Housing affordability for tribal communities

A crucial agreement has been struck

Housing affordability for tribal communities

An agreement between a federal department and nonprofit signed last week aims to provide affordable housing within tribal communities against a backdrop of growing home unaffordability.

The agreement between the US Department of the Interior and Enterprise Community Partners calls for support of affordable housing, community development and homeownership for a historically marginalized segment of society. Interior Secretary Deb Haaland announced the partnership in the nation’s capital as part of the White House Nations Summit.

Tonya Plummer (pictured), director of Native American housing programs at Enterprise, took time out during the summit on Thursday to detail the initiative in a telephone interview with Mortgage Professional America. She said the partnership will support Native-led, community-based solutions to the affordable housing crisis gripping the segment.

To her, the mission of the initiative is personal: “This disparity is not talked about enough,” she told MPA. “And it’s not noticed enough. It means so much to me deeply as an enrolled tribal member, as the daughter of a boarding school survivor, and an activist for my own family reasons. Home is so crucial to safety, stability, preservation of our language and culture.”

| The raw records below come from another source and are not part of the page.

/-- One OUT channel (chapter 13). -/
structure OutCh where
  /-- the channel is on (1 bits; 20 R504 DRV_OUT_STATE; reset: S off (R343)). -/
  on : Bool := false
  /-- commanded on (1 bits; 20 R504 DRV_OUT_STATE [27:16]; reset: S off). -/
  cmd : Bool := false
  /-- tripped (1 bits; 13 R336; reset: S false). -/
  tripped : Bool := false
  /-- open load found (1 bits; 13 R337; reset: S false). -/
  openLoad : Bool := false
  /-- LATCH-mode over-temperature trip (1 bits; 13 R338; reset: S false). -/
  thermLatch : Bool := false
  /-- retries remaining (4 bits; 13 R339, R349; reset: S 3 (default)). -/
  retries : Nat := 3
  /-- last trip cause (2 bits; 19 R486; reset: S 0). -/
  cause : Nat := 0
  /-- time of the trip (64 bits; 13 R339; reset: D1 0). -/
  tripT : Nat := 0
  /-- time switched on (64 bits; 13 R337, R339; reset: D1 0). -/
  onT : Nat := 0
  /-- time of the last change of a thermal output (64 bits; 10 R279; reset: D1 0). -/
  changeT : Nat := 0
  /-- current, mA (16 bits; 20 R504 DRV_OUTn; reset: D2 0). -/
  cur : Int := 0
  /-- switch junction temperature (16 bits; 13 R333; reset: D2 25.00 °C). -/
  temp : Int := 2500
  /-- a clear has permitted one restart whatever the retries (1 bits; 13 R339; reset: S false). -/
  cleared : Bool := false
  /-- host software requests the channel on (1 bits; 10 R279; 19 R476; reset: S false). -/
  hostReq : Bool := false
  /-- a restart is awaited (1 bits; 13 R339, R348; reset: S false). -/
  restart : Bool := false
  /-- a request of host software for a thermal output that waits for the minimum on or off time (2 bits; 10 R279; 19 R476; reset: S none). -/
  reqDue : Option Bool := none
  deriving DecidableEq, Repr, Inhabited

/-- One low-side switch (chapter 13). -/
structure Lsw where
  /-- latch closed (1 bits; 13 R341, R343; reset: S closed after power-on reset). -/
  closed : Bool := true
  /-- opened by the hardware release path (1 bits; 20 R504 DRV_LSW_STATE [15:12]; reset: S false). -/
  hwOpen : Bool := false
  /-- F38 stands for it (1 bits; 13 R342; reset: S false). -/
  f38 : Bool := false
  /-- state of its latch when F38 was found (1 bits; 13 R342; reset: D1 false). -/
  f38Closed : Bool := false
  /-- current, mA (16 bits; 20 R504 DRV_LSWj; reset: D2 0). -/
  cur : Int := 0
  /-- drain-to-source voltage, 10 mV (16 bits; 20 R504 DRV_LSWj; reset: D2 0). -/
  vds : Nat := 0
  /-- junction temperature (16 bits; 13 R333; reset: D2 25.00 °C). -/
  temp : Int := 2500
  deriving DecidableEq, Repr, Inhabited

/-- Drive stage: hold window and limp-home (chapter 13). -/
structure Drv where
  /-- the hold window runs (1 bits; 13 R344; 20 R495 [5]; reset: S false). -/
  hold : Bool := false
  /-- the partner ran as the hold window began and has not been lost since, so that it holds the coils (1 bits; 13 R344; 17 R422; reset: S false). -/
  partHeld : Bool := false
  /-- end of the hold window (64 bits; 13 R344; reset: D1 0). -/
  holdEnd : Nat := 0
  /-- both safety cores declared dead (1 bits; 13 R344; reset: S false). -/
  dead : Bool := false
  /-- time of the coil switch-off (64 bits; 13 R344 step 3; reset: D1 0). -/
  switchOffT : Nat := 0
  /-- the switch-off is awaited (1 bits; 13 R344 step 3; reset: S false). -/
  switchOff : Bool := false
  /-- limp-home in force (1 bits; 13 R345; 20 R504 DRV_LIMP [0]; reset: S false). -/
  limp : Bool := false
  /-- entered under R344 (1 bits; 20 R504 DRV_LIMP [2]; reset: S false). -/
  limpWd : Bool := false
  /-- level of LIMP_N (1 bits; 02 R56; 20 R504 DRV_LIMP [1]; reset: S high (pull-up)). -/
  limpN : Bool := true
  /-- DIN0–DIN3 (4 bits; 02 R56; 20 R504 DRV_LIMP [7:4]; reset: S low (pull-down)). -/
  din : BitVec 4 := 0
  /-- the safety cores are supervising (1 bits; 21 R520; 20 R495 [10]; reset: S false (start-up)). -/
  coresUp : Bool := false
  /-- module time at which the safety cores last stopped supervising (64 bits; 21 R520; reset: D1 0). -/
  downT : Nat := 0
  /-- held in reset after a third reset (1 bits; 21 R521; reset: S false). -/
  coresHeld : Bool := false
  /-- times of the last safety core watchdog and lockstep resets (3 × 64 bits; 21 R521; reset: S none). -/
  resets : List Nat := []
  /-- the service cores run (1 bits; 21 R518, R520; reset: S false (start-up)). -/
  svcUp : Bool := false
  /-- a close sequence was unfinished when the safety cores were reset (1 bits; 12 R330; reset: S false). -/
  interrupted : Bool := false
  deriving DecidableEq, Repr, Inhabited

/-- One chain port (chapters 03–05). -/
structure Port where
  /-- enumeration state (4 bits; 03 R76; 19 R469; reset: S OFF). -/
  st : PortSt := .off
  /-- hop h of ASSIGN, EXTEND, RETRY (6 bits; 03 R76; reset: D1 0). -/
  hop : Nat := 0
  /-- step s of FROM_FAR (6 bits; 03 R77; reset: D1 0). -/
  fromFar : Nat := 0
  /-- hop h has been retried (1 bits; 03 R77; reset: S false). -/
  retried : Bool := false
  /-- the wake in progress is a warm wake (1 bits; 03 R74; reset: S false (from Peat)). -/
  warm : Bool := false
  /-- the port is being woken again to give roster addresses (1 bits; 03 R78; reset: S false). -/
  reWake : Bool := false
  /-- the wake in progress is a heartbeat wake or the wake from Moss (1 bits; 05 R155; reset: S false). -/
  heartbeat : Bool := false
  /-- the port's nodes are in NAP, its ends' PHYs off (1 bits; 05 R155; reset: S false). -/
  nap : Bool := false
  /-- PHYs of the declared ends powered (1 bits; 02 R50; 01 R18; reset: S off). -/
  phy : Bool := false
  /-- N end in lock (1 bits; 19 R486; reset: S false). -/
  lockN : Bool := false
  /-- S end in lock (1 bits; 19 R486; reset: S false). -/
  lockS : Bool := false
  /-- classification (3 bits; 03 R80; 19 R469; reset: S none (0xFF)). -/
  cls : Option Classif := none
  /-- worst delay D, ns (16 bits; 03 R84; 04 R113; reset: S 5,100 ns until measured (R113)). -/
  dW : Nat := 5100
  /-- D of a recalibration whose phase has not been reached (16 bits; 05 R140; reset: D1 0). -/
  dNew : Nat := 0
  /-- transmit phase interpolator, ns modulo 80 (7 bits; 05 R140; reset: D1 0). -/
  phase : Nat := 0
  /-- the calibration has been repeated once (1 bits; 03 R85; reset: S false). -/
  calRepeat : Bool := false
  /-- recalibration at the next sweep boundary (1 bits; 03 R86; reset: S false). -/
  recal : Bool := false
  /-- a recalibration is measuring or being written while sweeps go on (1 bits; 03 R86; reset: S false). -/
  recalOn : Bool := false
  /-- a recalibration has been made for differences that the last probe cycles found (1 bits; 03 R86; reset: S false). -/
  recalTried : Bool := false
  /-- D measured and written (1 bits; 03 R84; reset: S false). -/
  calibrated : Bool := false
  /-- split mode (1 bits; 03 R89; 19 R486; reset: S false). -/
  split : Bool := false
  /-- split mode to be entered at the next sweep boundary (1 bits; 03 R89; reset: S false). -/
  splitReq : Bool := false
  /-- last node reachable from the N end, at the break (6 bits; 03 R88; reset: D1 0). -/
  brkNode : Nat := 0
  /-- last node that the S end does not reach: brkNode with one break, more with two (6 bits; 03 R94; reset: D1 0). -/
  brkFar : Nat := 0
  /-- start of the wake tone of the hop in progress (64 bits; 03 R77; reset: D1 0). -/
  hopT : Nat := 0
  /-- the opposite end has detected the wake tone of the last node and answers (1 bits; 03 R73, R75; reset: S false). -/
  answered : Bool := false
  /-- node for which the port is HELD for F31 (6 bits; 03 R87; 04 R135; reset: D1 0). -/
  f31Node : Nat := 0
  /-- ends that have launched the COLLECT frame of the sweep (2 bits; 04 R117; reset: D1 0). -/
  launched : BitVec 2 := 0
  /-- time from which the repaired hop has been free of errors (64 bits; 03 R95; reset: S none). -/
  restoredT : Option Nat := none
  /-- sweep mode in force (2 bits; 05 R143; 19 R486; reset: S M1 (default base mode)). -/
  mode : Nat := 1
  /-- mode that the plan calls for (2 bits; 05 R153; reset: S M1). -/
  modeReq : Nat := 1
  /-- grid instant from which `mode` is in force (64 bits; 05 R153; reset: D1 0). -/
  modeS : Nat := 0
  /-- mode in force until then (2 bits; 05 R153; reset: S M1). -/
  modePrev : Nat := 1
  /-- corner in force (3 bits; 04 R115; 19 R486; reset: S 2 (50 Hz, default of M1)). -/
  corner : Nat := 2
  /-- end of the settling after a corner change (64 bits; 05 R145; reset: D1 0). -/
  settleT : Nat := 0
  /-- last sweep sequence number (16 bits; 05 R166; 19 R486; reset: D1 0). -/
  seq : Nat := 0
  /-- nominal instant S of the sweep in progress (64 bits; 05 R138; reset: D1 0). -/
  sweepS : Nat := 0
  /-- a sweep's COLLECT frames are awaited (1 bits; 05 R157; reset: S false). -/
  sweepOpen : Bool := false
  /-- temperatures included in the sweep in progress (1 bits; 04 R115; reset: D1 false). -/
  swTemps : Bool := false
  /-- stack voltage included (1 bits; 04 R115; reset: D1 false). -/
  swStack : Bool := false
  /-- the sweep belongs to an open-wire group (1 bits; 04 R115; reset: D1 false). -/
  swOw : Bool := false
  /-- mode of the sweep in progress: the mode in force, M2 for a temperature sweep of an M3 run and in an open-wire group (2 bits; 05 R147, R161; reset: D1 1). -/
  swMode : Nat := 1
  /-- the takeover sweep is still to be issued (1 bits; 17 R420; reset: S false). -/
  takeover : Bool := false
  /-- nodes whose blocks arrived in the sweep in progress, as completion bits (64 bits; 04 R113, R117; reset: D1 0). -/
  swSeen : BitVec 64 := 0
  /-- ends at which blocks of the sweep arrived (2 bits; 05 R166; reset: D1 0). -/
  ends : BitVec 2 := 0
  /-- completion bits of the last sweep (64 bits; 05 R166; 19 R486; reset: S 0). -/
  compl : BitVec 64 := 0
  /-- ends whose COLLECT frame of the sweep has arrived (2 bits; 04 R117; reset: D1 0). -/
  endsDone : BitVec 2 := 0
  /-- M0 sweeps still to take after READY before the plan starts (3 bits; 21 R522; reset: S 0). -/
  firstM0 : Nat := 0
  /-- quiet mode (1 bits; 05 R152; reset: S false). -/
  quiet : Bool := false
  /-- time quiet mode was entered (64 bits; 05 R152; 07 R201; reset: D1 0). -/
  quietT : Nat := 0
  /-- an M3 burst is running (1 bits; 05 R150; reset: S false). -/
  burst : Bool := false
  /-- a burst is due (1 bits; 05 R154; reset: S false). -/
  burstDue : Bool := false
  /-- start of the present run of M3 sweeps (64 bits; 05 R147; reset: D1 0). -/
  m3Since : Nat := 0
  /-- a periodic open-wire group is due (or requested by the host) (1 bits; 05 R154; reset: S false). -/
  owDue : Bool := false
  /-- an open-wire group is requested by the signature check (1 bits; 05 R160; reset: S false). -/
  owSig : Bool := false
  /-- 0 none; 1 reference A, 2 test, 3 reference B awaited (2 bits; 05 R161; reset: S 0). -/
  owStep : Nat := 0
  /-- grid instant of the running group's test sample (64 bits; 05 R161; reset: D1 0). -/
  owS : Nat := 0
  /-- time of its last OW_SET broadcast (64 bits; 05 R161; reset: D1 0). -/
  owSetT : Nat := 0
  /-- a node's result of the running group is void (1 bits; 05 R161; reset: S false). -/
  owVoid : Bool := false
  /-- OPEN_WIRE_NOW that waits for the classification (19 R471; reset: S none). -/
  owCmd : Option CmdRef := none
  /-- time of the last classification (64 bits; 05 R164; reset: D1 0). -/
  owDoneT : Nat := 0
  /-- a Sedge session is running (1 bits; 07 R203; 19 R486; reset: S false). -/
  sedge : Bool := false
  /-- (node address, channel) excited (07 R202; reset: S none). -/
  sedgeSel : List (Nat × Nat) := []
  /-- start sweep_seq (16 bits; 07 R203; reset: D1 0). -/
  sedgeSeq : Nat := 0
  /-- instant of the last sample taken in the session (64 bits; 07 R212; reset: S 0). -/
  sedgeLast : Nat := 0
  /-- REED frame of M2 or M3 that last switched balancing off, module time ns (64 bits; 04 R132; 08 R213; reset: S 0). -/
  balOff : Nat := 0
  /-- REED frame of M0 or M1 that last let it resume; balancing is off while this is earlier (64 bits; 04 R132; 08 R213; reset: S 0). -/
  balOn : Nat := 0
  /-- start of the session (64 bits; 07 R204; reset: D1 0). -/
  sedgeT : Nat := 0
  /-- nominal instant of the start sweep, once it is issued (64 bits; 07 R203, R212; reset: S none). -/
  sedgeS : Option Nat := none
  /-- nodes to be sent SEDGE stop at the next sweep boundary (6 bits each; 07 R204; reset: S none). -/
  sedgeStop : List Nat := []
  /-- end of the previous session (64 bits; 07 R204; reset: D1 0). -/
  sedgeEndT : Nat := 0
  /-- length of the previous session, ns (64 bits; 07 R204; reset: D1 0). -/
  sedgeLen : Nat := 0
  /-- an engine serves the port (1 bits; 23 R554, R555; reset: S true). -/
  engine : Bool := true
  /-- the port's own engine is declared failed (1 bits; 23 R554; reset: S false). -/
  engineBad : Bool := false
  /-- time of the last open-wire group (64 bits; 05 R150; reset: D1 0). -/
  owTick : Nat := 0
  /-- plan events that fell due while the service cores were in reset: 0 mode change, 1 burst start, 2 burst end, 3 quiet entry, 4 quiet exit, 5 open-wire group, 6 Sedge session (7 bits; 21 R520; reset: S none). -/
  defer : List Nat := []
  /-- evaluation rate demanded: 1, 10 or 50 Hz (2 bits; 10 R274, R275; reset: S 1 Hz). -/
  rateHi : Nat := 1
  /-- since when a lower demand has held (64 bits; 10 R275; reset: D1 0). -/
  rateFallT : Nat := 0
  /-- when a demand of at least 10 Hz was last present (64 bits; 10 R275; reset: D1 0). -/
  rate10T : Nat := 0
  /-- last temperature evaluation of the port's sensors (64 bits; 10 R274; reset: S 0). -/
  evalT : Nat := 0
  /-- frames and blocks failing their checks at the N end (32 bits; 03 R22; 19 R486; reset: S 0). -/
  badN : Nat := 0
  /-- as badN, S end (32 bits; 03 R22; 19 R486; reset: S 0). -/
  badS : Nat := 0
  /-- by end, frames and blocks received in the last 10 s, newest first: time, how many, how many of them failed (04 R114; reset: S none). -/
  win : Tab Nat (List (Nat × Nat × Nat)) := []
  /-- consecutive IDLE_FAULT sets, by end (0 N, 1 S) (2 each bits; 04 R104; reset: S 0). -/
  tone : Tab Nat Nat := []
  /-- start of the present run of IDLE_OK with no IDLE_FAULT, by end (2 × 64 bits; 11 R583 F25; reset: S none). -/
  okIdleT : Tab Nat (Option Nat) := []
  /-- arrival time of the last Reed pulse observed at an end (64 each bits; 03 R69; reset: D1 0). -/
  reedSeen : Tab Nat Nat := []
  /-- grid instant of the last REED frame of the partner observed (64 bits; 17 R424; reset: S none). -/
  reedPartner : Option Nat := none
  /-- time of READY after classification (64 bits; 03 R82; reset: D1 0). -/
  clsT : Nat := 0
  /-- new roster and passports are still to be written (1 bits; 03 R82; reset: S false). -/
  rosterDue : Bool := false
  /-- the port is HELD for F31 (1 bits; 11 R583; reset: S false). -/
  f31Hold : Bool := false
  /-- PORT_RESTART that waits for the port (19 R471; reset: S none). -/
  restartCmd : Option CmdRef := none
  /-- enumeration runs from the S end (this module's active end in position B) (1 bits; 03 R70; reset: S false). -/
  far : Bool := false
  deriving DecidableEq, Repr, Inhabited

The mortgage business is not new to her, she noted: “Twenty years ago, I fell into mortgages almost by accident when my babies were just little,” she recalled. “I grew up working with the best of the best; they did more low-income mortgages in the state of Montana than anyone. I learned from the ground up what it meant to know a family and the kind of product that would fill equity for the next generation and make this a pivotal, joyful experience.”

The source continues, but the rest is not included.